• Problem
Given the records below, would you repeat exactly the lines that begin at the one containing "State.reset.hdr = 0" and end at the one containing "writes nothing else. -/", inclusive?

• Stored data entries
--------

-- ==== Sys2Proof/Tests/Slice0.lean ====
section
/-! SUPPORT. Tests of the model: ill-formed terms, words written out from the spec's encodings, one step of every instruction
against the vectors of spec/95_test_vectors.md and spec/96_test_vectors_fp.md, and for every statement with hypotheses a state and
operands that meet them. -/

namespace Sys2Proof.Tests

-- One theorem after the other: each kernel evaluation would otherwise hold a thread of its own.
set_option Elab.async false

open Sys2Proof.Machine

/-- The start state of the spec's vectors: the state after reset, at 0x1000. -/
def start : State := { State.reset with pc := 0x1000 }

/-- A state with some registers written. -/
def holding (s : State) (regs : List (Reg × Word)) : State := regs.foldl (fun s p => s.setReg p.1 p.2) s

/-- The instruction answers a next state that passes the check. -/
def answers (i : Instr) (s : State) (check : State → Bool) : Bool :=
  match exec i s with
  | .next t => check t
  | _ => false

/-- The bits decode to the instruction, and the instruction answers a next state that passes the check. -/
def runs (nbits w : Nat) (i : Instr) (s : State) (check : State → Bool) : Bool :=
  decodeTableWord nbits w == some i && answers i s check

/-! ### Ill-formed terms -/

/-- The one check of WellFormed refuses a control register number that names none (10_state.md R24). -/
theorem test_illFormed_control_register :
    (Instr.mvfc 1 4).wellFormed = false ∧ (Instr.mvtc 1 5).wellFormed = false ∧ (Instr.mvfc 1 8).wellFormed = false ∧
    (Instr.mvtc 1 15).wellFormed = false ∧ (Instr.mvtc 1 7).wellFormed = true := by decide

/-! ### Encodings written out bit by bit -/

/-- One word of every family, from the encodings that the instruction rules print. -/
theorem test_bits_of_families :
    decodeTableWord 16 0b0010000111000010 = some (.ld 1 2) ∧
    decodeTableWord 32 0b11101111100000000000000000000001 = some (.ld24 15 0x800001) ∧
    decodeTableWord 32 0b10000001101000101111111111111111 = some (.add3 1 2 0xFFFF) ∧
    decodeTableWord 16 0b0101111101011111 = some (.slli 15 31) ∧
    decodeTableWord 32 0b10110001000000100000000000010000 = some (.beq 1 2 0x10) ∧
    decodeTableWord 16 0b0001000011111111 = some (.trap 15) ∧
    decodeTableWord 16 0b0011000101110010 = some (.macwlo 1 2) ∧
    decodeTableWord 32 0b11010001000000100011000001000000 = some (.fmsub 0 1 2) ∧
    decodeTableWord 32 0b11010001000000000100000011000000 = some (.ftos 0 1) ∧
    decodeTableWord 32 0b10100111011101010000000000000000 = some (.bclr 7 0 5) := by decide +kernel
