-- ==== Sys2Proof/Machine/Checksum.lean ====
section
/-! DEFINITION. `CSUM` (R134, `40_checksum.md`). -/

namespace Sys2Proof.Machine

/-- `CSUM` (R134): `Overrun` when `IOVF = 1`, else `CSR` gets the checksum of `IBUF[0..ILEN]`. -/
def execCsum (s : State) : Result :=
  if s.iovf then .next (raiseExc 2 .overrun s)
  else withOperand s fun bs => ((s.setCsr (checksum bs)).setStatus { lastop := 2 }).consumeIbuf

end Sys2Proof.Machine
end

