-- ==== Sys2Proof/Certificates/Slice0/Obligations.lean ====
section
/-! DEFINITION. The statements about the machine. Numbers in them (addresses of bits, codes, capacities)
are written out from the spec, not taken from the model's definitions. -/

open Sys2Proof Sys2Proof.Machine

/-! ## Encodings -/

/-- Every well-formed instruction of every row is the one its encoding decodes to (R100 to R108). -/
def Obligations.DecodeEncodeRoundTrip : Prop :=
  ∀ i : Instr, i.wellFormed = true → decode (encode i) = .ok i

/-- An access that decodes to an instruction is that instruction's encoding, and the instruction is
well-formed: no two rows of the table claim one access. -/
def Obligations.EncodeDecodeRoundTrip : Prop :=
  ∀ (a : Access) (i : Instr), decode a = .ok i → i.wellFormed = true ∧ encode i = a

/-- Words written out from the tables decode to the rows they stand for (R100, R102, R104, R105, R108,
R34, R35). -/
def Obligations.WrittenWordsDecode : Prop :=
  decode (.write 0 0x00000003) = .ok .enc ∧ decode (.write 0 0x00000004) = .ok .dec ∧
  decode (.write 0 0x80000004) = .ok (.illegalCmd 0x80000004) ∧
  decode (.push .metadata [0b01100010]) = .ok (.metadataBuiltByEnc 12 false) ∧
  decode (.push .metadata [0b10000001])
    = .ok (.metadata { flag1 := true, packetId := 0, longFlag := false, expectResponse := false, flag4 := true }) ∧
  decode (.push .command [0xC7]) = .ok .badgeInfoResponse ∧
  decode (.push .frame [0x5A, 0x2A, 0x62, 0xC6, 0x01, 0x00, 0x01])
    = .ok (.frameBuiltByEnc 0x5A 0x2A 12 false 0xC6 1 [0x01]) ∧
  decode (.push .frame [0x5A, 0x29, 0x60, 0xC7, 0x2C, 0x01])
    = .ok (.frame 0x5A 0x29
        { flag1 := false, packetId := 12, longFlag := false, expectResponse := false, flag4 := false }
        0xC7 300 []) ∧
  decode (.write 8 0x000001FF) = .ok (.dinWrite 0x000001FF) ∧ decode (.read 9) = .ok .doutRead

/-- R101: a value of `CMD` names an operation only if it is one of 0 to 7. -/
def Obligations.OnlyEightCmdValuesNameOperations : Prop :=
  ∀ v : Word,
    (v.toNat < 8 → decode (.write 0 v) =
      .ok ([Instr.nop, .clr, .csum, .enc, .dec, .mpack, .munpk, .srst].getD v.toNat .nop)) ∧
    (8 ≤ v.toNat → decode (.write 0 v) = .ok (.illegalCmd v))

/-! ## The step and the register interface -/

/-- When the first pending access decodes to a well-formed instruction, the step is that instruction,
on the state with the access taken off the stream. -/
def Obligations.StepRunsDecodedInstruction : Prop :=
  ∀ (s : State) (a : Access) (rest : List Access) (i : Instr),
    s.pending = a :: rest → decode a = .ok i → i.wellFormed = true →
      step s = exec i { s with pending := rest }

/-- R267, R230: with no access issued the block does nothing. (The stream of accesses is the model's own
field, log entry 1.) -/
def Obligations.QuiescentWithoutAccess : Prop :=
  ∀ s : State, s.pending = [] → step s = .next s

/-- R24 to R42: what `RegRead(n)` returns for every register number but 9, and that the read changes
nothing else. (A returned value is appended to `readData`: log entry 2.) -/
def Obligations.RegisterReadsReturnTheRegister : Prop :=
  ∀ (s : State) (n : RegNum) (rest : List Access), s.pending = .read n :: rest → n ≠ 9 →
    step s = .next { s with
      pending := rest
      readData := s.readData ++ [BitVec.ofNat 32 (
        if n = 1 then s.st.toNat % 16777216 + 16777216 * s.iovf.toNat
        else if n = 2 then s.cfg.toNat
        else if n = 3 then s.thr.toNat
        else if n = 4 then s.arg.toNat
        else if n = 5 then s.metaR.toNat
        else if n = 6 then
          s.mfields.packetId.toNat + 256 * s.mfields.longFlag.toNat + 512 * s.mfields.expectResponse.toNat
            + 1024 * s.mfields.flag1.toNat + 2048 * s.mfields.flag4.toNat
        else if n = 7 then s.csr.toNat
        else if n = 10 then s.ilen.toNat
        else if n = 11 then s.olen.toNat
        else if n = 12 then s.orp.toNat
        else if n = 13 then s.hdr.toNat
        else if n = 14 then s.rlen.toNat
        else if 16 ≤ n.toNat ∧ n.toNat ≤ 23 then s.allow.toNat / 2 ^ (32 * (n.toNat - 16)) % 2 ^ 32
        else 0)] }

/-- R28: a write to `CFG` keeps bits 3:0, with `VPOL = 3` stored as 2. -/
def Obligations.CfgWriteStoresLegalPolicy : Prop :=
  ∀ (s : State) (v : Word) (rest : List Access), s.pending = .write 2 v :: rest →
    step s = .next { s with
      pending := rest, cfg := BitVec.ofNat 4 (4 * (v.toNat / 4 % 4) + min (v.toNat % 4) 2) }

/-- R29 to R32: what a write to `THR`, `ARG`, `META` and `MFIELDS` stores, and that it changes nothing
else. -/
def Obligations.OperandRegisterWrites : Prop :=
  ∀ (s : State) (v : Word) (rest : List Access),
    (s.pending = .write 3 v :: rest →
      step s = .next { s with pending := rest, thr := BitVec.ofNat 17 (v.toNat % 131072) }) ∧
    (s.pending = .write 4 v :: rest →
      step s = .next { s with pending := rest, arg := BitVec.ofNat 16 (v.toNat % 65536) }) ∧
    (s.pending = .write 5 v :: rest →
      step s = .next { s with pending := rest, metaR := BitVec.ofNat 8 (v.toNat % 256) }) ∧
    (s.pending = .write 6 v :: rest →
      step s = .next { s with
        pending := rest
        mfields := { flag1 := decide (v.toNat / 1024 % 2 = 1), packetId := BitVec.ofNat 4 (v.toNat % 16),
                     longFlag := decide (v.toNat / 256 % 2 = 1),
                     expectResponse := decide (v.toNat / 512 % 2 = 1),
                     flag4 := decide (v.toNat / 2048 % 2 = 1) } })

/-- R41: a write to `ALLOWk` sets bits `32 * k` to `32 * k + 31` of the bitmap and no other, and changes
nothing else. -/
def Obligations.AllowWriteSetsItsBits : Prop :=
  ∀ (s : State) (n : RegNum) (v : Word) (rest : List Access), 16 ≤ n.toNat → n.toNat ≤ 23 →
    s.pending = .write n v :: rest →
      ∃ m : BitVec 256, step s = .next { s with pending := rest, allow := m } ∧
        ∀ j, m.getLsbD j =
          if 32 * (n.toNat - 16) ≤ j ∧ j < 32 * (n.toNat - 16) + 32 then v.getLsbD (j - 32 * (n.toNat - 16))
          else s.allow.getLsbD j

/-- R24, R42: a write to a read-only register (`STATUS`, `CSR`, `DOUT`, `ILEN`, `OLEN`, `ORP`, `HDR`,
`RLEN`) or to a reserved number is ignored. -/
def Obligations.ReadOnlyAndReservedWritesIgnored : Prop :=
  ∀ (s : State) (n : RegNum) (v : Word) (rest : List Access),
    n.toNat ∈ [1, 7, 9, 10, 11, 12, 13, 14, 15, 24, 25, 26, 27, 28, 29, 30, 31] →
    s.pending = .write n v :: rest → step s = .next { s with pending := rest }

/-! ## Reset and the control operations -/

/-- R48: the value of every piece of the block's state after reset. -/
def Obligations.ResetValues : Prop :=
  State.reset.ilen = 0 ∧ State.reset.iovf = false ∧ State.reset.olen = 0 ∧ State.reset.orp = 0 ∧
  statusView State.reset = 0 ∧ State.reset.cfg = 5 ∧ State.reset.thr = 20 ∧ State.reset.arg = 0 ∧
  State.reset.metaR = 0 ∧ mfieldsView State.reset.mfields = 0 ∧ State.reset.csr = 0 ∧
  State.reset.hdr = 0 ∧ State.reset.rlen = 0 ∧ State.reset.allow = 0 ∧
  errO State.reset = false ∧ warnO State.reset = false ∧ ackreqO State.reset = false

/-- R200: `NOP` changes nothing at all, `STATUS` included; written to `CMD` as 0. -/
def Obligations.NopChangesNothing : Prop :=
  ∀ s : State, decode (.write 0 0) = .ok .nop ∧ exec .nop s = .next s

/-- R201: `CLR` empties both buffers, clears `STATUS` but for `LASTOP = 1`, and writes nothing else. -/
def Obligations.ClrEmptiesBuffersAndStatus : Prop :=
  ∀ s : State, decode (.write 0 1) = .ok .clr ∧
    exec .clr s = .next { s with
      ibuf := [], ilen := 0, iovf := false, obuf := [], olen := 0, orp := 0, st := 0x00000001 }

--------

• Result of the task
  State.reset.hdr = 0 ∧ State.reset.rlen = 0 ∧ State.reset.allow = 0 ∧
  errO State.reset = false ∧ warnO State.reset = false ∧ ackreqO State.reset = false

/-- R200: `NOP` changes nothing at all, `STATUS` included; written to `CMD` as 0. -/
def Obligations.NopChangesNothing : Prop :=
  ∀ s : State, decode (.write 0 0) = .ok .nop ∧ exec .nop s = .next s

/-- R201: `CLR` empties both buffers, clears `STATUS` but for `LASTOP = 1`, and writes nothing else. -/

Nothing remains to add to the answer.